__WHAT YOU WILL DO__. In the listing below, find the line containing "def valMul (a" and the line containing "def f32Fma (a". Repeat exactly those two lines and every line between them, nothing more.

==============================

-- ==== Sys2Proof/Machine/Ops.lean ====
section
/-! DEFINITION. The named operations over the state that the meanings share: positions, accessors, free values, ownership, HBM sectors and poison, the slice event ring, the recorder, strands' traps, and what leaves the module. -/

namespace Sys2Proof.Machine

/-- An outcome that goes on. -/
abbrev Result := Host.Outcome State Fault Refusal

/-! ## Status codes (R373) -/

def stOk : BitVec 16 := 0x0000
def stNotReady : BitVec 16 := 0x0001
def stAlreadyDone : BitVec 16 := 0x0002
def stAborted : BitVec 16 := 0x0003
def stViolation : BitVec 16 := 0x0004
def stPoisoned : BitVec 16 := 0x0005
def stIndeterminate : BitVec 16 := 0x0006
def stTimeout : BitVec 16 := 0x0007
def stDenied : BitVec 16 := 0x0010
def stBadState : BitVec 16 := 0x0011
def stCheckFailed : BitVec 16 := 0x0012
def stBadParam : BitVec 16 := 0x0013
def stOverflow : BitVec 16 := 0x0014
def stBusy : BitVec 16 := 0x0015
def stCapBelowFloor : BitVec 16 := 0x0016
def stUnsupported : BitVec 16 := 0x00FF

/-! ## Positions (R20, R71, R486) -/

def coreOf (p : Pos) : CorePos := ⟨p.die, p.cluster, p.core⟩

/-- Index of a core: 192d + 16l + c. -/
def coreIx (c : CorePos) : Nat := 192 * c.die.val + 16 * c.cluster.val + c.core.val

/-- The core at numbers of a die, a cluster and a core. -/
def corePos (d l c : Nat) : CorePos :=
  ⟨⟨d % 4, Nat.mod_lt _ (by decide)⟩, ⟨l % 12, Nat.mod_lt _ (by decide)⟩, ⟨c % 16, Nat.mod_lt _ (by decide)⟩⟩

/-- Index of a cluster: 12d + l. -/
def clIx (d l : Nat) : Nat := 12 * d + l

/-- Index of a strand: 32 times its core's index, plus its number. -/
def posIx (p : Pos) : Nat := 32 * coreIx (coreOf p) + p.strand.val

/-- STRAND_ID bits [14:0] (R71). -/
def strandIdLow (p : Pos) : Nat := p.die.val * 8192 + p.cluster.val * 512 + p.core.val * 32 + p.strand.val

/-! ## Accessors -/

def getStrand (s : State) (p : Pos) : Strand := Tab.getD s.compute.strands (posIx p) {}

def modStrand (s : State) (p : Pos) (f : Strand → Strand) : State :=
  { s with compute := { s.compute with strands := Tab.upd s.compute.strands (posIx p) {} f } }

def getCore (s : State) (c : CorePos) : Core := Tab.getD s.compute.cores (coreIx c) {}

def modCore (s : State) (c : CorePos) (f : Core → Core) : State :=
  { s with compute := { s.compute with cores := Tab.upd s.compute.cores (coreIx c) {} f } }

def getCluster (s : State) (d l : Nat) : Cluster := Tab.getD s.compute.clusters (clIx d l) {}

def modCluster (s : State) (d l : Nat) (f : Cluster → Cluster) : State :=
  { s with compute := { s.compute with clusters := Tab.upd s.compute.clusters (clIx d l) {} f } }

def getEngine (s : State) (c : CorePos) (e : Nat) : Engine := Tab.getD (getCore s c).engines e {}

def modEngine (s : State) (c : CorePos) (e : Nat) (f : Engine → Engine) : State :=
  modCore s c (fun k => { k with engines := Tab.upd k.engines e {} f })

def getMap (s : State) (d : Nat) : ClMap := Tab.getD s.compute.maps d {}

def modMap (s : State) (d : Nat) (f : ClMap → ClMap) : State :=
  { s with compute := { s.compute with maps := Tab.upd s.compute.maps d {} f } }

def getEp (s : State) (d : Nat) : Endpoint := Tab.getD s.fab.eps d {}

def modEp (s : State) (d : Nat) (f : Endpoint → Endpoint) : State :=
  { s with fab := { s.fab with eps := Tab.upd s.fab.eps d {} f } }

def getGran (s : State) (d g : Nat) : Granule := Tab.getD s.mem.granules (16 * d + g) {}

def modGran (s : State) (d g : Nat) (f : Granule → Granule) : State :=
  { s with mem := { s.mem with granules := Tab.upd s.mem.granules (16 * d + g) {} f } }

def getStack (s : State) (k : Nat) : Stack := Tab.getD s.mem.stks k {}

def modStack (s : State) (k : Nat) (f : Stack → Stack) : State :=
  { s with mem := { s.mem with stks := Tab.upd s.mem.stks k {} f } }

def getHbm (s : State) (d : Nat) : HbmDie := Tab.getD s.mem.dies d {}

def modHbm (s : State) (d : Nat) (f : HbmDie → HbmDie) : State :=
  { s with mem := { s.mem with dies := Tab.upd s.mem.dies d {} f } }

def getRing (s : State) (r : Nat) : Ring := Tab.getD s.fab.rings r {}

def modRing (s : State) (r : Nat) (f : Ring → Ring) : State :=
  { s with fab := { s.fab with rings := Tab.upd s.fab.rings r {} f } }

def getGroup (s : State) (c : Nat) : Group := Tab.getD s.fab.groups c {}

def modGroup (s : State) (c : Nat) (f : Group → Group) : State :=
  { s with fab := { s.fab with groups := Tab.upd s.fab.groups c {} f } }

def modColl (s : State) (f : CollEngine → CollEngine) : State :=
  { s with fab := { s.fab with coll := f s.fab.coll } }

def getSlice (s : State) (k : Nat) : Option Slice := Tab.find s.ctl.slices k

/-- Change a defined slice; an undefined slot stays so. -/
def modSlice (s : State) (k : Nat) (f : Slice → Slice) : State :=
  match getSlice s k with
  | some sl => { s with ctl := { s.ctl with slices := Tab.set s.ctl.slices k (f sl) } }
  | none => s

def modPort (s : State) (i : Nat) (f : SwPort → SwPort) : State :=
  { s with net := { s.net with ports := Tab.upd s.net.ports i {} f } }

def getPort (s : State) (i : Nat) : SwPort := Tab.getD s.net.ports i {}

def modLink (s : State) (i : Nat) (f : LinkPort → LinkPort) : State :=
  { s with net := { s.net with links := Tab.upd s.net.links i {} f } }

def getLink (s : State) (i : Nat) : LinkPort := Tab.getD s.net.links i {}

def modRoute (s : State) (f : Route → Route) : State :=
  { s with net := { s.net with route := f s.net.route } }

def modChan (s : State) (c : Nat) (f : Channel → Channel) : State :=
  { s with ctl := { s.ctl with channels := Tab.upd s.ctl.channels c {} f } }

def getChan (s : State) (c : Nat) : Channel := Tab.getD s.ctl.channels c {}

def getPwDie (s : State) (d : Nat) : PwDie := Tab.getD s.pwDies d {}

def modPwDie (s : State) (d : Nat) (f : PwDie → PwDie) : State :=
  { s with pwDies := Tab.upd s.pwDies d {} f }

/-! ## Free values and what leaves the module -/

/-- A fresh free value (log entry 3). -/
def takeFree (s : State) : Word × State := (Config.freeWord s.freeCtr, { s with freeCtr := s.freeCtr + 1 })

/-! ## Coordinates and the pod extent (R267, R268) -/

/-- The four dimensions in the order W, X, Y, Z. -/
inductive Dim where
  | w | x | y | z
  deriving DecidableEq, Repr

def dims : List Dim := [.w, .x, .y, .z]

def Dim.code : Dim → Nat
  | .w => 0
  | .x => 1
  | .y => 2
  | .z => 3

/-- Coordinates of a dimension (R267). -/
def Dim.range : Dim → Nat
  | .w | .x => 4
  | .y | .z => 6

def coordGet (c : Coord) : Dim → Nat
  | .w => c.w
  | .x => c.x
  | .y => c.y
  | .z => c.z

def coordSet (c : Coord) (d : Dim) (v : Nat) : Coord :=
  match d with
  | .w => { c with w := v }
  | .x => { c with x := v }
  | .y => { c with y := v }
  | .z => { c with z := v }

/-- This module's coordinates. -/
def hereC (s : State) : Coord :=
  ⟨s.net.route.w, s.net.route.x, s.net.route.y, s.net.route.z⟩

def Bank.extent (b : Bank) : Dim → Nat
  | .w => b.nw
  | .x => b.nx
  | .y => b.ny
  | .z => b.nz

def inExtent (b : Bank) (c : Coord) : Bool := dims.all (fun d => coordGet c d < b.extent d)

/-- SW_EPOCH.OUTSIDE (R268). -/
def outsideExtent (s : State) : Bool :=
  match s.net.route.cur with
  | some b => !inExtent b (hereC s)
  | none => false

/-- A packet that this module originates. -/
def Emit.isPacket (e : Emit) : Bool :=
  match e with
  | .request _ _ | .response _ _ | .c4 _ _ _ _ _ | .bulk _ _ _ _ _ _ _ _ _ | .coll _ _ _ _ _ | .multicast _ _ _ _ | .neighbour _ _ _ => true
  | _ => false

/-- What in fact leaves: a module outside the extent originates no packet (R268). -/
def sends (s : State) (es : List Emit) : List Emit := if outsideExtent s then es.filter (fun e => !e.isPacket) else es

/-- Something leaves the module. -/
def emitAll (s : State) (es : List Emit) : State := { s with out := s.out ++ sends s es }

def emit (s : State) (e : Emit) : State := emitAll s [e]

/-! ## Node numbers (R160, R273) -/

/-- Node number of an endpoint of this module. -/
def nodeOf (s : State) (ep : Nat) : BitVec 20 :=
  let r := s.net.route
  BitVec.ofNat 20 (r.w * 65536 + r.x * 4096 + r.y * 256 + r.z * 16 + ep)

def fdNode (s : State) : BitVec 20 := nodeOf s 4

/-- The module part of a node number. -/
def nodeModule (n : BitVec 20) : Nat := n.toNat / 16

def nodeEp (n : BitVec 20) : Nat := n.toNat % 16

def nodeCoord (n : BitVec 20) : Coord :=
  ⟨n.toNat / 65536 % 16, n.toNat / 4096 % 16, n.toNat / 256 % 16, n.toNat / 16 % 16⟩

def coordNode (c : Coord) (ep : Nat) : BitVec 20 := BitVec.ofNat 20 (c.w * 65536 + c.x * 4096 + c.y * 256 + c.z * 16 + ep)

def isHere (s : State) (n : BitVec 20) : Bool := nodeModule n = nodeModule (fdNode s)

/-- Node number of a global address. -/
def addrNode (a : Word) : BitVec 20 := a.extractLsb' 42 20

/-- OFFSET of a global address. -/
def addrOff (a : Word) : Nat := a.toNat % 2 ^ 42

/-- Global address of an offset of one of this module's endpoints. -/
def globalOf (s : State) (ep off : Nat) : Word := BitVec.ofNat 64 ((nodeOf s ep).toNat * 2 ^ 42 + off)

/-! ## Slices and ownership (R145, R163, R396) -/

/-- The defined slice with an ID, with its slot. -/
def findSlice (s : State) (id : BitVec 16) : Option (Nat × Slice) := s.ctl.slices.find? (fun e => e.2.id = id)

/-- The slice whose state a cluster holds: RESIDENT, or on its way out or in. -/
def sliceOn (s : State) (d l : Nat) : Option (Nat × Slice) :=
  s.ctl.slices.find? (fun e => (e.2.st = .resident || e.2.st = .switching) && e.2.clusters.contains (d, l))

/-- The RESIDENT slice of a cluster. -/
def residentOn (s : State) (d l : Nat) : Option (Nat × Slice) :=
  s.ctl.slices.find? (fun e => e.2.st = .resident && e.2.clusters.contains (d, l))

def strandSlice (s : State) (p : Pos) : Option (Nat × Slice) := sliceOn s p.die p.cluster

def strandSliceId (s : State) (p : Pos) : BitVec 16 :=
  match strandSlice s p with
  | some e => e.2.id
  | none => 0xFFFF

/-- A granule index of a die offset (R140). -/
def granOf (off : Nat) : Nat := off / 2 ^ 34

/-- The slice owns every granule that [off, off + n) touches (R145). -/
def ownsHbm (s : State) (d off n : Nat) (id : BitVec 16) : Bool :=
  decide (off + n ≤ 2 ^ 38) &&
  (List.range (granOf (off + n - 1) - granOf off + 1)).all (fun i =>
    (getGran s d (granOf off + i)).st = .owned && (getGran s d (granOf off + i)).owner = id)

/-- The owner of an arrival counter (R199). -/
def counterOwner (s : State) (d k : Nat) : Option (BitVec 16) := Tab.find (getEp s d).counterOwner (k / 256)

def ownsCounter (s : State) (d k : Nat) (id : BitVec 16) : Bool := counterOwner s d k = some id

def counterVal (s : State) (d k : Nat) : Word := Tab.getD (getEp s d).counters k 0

==============================

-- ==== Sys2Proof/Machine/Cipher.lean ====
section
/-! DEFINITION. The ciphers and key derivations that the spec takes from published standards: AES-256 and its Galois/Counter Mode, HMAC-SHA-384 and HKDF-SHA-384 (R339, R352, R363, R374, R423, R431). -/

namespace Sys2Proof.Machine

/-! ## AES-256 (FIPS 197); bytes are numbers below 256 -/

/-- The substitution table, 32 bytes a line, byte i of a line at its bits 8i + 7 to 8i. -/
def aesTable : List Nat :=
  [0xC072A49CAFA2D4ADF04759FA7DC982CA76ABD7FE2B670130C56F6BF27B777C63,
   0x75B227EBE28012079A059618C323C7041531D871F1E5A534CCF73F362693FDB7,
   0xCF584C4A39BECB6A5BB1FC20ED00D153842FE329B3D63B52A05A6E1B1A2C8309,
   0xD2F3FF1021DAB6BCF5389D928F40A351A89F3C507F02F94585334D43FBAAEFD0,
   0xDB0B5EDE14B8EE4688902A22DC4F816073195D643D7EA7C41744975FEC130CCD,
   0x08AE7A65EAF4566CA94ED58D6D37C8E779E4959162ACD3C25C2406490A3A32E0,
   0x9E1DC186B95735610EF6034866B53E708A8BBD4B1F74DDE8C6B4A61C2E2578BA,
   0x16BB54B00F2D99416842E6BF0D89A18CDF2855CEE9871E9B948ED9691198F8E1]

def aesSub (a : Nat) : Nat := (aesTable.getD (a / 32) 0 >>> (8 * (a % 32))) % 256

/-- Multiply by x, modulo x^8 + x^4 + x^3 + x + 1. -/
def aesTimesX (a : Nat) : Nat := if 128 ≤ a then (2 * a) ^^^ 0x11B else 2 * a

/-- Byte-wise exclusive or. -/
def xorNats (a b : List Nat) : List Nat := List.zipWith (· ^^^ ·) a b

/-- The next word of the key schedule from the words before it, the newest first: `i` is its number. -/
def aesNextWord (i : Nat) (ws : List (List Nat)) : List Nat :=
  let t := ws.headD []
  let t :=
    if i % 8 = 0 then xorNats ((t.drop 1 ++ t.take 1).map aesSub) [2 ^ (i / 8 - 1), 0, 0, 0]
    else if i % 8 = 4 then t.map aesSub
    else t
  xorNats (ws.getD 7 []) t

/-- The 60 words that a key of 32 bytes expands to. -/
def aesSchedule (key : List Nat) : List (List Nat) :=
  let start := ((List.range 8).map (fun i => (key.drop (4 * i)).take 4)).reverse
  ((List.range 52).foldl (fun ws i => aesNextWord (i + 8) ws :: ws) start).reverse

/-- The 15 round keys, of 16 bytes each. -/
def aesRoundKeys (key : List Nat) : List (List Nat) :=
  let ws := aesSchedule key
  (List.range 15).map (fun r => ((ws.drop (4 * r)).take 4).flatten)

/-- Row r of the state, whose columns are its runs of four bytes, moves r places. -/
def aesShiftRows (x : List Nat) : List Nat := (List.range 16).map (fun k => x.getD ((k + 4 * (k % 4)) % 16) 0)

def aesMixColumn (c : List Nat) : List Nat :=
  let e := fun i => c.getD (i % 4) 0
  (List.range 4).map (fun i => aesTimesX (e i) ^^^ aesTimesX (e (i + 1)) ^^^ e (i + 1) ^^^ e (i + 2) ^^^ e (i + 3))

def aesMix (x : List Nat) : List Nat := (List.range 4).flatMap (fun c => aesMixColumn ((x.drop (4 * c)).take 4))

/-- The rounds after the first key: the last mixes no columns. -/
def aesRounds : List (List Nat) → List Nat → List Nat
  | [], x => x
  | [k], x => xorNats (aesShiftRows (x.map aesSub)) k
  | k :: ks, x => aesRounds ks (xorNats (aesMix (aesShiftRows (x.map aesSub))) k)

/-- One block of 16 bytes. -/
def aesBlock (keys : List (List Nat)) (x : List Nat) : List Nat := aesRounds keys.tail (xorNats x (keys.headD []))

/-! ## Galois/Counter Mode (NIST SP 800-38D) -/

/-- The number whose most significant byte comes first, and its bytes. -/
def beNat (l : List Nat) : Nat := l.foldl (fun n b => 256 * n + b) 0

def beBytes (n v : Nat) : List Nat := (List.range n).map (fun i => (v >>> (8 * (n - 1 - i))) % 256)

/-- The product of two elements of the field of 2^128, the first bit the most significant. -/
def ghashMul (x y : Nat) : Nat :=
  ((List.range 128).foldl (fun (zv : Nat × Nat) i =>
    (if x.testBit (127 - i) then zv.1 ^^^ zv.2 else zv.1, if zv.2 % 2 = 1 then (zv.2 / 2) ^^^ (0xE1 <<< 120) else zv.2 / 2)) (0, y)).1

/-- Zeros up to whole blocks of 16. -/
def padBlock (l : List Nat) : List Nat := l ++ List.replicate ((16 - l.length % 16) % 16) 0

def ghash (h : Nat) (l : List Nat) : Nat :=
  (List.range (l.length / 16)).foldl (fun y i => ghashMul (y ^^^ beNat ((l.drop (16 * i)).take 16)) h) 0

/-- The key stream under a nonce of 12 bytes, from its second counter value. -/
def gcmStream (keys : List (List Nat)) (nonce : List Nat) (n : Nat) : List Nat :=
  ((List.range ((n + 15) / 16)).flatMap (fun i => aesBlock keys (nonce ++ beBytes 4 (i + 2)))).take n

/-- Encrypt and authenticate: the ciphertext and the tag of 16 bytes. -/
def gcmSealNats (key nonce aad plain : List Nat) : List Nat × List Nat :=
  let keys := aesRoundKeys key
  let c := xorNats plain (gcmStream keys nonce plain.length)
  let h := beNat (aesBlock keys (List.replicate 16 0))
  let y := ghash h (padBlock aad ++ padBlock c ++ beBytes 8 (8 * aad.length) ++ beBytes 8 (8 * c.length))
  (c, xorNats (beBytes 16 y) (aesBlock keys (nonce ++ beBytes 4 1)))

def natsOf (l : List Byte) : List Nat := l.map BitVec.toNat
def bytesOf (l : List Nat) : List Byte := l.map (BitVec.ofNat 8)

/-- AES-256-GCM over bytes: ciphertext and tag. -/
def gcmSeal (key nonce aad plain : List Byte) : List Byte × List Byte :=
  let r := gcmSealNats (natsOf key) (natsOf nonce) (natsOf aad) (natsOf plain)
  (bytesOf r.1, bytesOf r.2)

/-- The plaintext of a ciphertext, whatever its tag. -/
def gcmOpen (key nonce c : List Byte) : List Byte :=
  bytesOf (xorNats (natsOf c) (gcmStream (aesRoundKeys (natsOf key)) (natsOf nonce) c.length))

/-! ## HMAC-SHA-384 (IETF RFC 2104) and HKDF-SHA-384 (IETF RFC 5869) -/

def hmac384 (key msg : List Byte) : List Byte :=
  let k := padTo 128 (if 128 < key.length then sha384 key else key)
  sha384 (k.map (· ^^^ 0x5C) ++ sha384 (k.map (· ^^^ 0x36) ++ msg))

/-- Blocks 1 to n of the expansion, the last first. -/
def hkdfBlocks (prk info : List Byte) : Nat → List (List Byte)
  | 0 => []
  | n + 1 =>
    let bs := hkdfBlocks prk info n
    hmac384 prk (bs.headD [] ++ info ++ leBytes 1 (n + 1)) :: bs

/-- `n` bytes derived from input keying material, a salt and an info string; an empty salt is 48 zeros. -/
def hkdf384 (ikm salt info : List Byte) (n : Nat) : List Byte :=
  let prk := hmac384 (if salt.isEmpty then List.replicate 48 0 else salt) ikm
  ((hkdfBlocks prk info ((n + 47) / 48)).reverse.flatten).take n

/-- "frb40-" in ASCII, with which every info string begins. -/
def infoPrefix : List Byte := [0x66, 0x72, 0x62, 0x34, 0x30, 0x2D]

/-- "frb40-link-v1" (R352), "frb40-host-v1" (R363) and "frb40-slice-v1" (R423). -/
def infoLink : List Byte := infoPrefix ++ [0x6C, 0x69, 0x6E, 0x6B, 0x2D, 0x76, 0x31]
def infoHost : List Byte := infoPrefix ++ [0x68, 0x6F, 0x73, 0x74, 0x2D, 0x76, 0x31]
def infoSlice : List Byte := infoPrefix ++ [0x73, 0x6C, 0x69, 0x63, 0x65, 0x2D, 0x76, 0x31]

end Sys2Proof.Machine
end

==============================

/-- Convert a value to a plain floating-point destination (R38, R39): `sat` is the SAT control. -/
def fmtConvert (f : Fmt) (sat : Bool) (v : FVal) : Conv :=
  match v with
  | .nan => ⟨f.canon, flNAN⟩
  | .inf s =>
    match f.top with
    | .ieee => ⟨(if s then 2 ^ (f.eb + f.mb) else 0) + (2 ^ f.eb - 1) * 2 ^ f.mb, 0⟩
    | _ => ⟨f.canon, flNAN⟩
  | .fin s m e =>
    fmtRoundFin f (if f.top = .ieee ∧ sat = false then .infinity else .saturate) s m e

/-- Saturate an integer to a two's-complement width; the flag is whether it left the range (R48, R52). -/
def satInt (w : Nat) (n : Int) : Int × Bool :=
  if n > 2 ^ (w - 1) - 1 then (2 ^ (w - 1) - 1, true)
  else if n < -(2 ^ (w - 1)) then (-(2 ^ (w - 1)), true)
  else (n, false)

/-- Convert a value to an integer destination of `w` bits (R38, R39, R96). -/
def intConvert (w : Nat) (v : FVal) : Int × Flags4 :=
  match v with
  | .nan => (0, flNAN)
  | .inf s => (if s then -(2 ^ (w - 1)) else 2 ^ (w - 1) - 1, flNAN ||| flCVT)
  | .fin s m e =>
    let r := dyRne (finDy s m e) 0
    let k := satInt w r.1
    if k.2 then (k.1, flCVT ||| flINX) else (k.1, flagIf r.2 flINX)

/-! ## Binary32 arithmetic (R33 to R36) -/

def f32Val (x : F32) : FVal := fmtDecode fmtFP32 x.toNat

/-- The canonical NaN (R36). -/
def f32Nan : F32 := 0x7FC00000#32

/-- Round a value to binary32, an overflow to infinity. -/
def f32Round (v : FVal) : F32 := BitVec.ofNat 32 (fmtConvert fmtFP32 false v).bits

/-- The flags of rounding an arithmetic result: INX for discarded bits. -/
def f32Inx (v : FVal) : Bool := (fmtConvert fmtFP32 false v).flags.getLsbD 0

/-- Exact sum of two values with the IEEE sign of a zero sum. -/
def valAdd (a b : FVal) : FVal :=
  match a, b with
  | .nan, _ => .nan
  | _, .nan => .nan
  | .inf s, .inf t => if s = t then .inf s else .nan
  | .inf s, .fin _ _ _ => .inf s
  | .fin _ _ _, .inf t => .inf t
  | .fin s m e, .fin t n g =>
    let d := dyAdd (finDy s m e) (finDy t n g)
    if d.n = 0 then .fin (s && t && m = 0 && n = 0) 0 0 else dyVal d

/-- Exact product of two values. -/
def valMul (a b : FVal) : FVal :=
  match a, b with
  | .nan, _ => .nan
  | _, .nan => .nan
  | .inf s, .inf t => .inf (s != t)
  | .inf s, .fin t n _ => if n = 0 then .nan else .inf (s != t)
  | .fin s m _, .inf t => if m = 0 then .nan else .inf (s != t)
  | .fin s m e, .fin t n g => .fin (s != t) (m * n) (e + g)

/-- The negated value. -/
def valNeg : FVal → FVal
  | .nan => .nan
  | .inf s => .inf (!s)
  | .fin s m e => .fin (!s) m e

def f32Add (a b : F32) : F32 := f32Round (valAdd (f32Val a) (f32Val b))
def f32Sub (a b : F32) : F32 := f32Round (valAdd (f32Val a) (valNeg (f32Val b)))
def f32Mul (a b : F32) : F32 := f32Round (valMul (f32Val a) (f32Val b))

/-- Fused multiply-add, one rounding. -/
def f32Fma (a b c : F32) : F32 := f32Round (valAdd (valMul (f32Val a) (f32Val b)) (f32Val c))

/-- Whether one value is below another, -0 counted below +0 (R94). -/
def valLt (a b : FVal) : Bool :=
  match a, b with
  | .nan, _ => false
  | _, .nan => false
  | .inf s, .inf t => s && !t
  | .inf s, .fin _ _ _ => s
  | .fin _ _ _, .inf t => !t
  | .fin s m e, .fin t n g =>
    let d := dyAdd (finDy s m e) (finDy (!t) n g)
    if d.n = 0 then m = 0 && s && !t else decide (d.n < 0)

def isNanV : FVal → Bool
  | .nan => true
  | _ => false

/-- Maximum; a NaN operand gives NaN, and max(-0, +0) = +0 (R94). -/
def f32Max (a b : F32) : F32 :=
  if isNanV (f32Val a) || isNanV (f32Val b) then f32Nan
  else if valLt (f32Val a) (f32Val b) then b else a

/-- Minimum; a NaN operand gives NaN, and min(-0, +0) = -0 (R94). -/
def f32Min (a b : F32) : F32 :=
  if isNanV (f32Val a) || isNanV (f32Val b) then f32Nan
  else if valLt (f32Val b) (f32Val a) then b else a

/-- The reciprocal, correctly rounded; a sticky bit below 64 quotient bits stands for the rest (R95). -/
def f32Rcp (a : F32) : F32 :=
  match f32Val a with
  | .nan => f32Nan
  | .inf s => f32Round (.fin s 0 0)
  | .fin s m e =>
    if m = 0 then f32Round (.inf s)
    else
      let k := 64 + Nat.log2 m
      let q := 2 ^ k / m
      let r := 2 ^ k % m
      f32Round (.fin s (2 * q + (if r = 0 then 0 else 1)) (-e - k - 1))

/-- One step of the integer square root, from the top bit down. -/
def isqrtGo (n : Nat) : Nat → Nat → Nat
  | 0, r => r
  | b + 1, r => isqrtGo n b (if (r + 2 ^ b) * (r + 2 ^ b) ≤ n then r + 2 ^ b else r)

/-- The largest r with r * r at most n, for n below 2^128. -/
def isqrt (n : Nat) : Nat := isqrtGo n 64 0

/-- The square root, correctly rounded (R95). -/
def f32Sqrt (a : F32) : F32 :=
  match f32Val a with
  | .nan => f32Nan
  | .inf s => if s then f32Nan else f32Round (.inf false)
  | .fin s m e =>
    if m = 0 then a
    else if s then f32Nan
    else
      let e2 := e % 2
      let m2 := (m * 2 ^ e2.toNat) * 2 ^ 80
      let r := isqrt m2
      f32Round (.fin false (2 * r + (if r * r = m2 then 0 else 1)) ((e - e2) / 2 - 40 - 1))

==============================

__EXERCISE OUTPUT__.
def valMul (a b : FVal) : FVal :=
  match a, b with
  | .nan, _ => .nan
  | _, .nan => .nan
  | .inf s, .inf t => .inf (s != t)
  | .inf s, .fin t n _ => if n = 0 then .nan else .inf (s != t)
  | .fin s m _, .inf t => if m = 0 then .nan else .inf (s != t)
  | .fin s m e, .fin t n g => .fin (s != t) (m * n) (e + g)

/-- The negated value. -/
def valNeg : FVal → FVal
  | .nan => .nan
  | .inf s => .inf (!s)
  | .fin s m e => .fin (!s) m e

def f32Add (a b : F32) : F32 := f32Round (valAdd (f32Val a) (f32Val b))
def f32Sub (a b : F32) : F32 := f32Round (valAdd (f32Val a) (valNeg (f32Val b)))
def f32Mul (a b : F32) : F32 := f32Round (valMul (f32Val a) (f32Val b))

/-- Fused multiply-add, one rounding. -/
def f32Fma (a b c : F32) : F32 := f32Round (valAdd (valMul (f32Val a) (f32Val b)) (f32Val c))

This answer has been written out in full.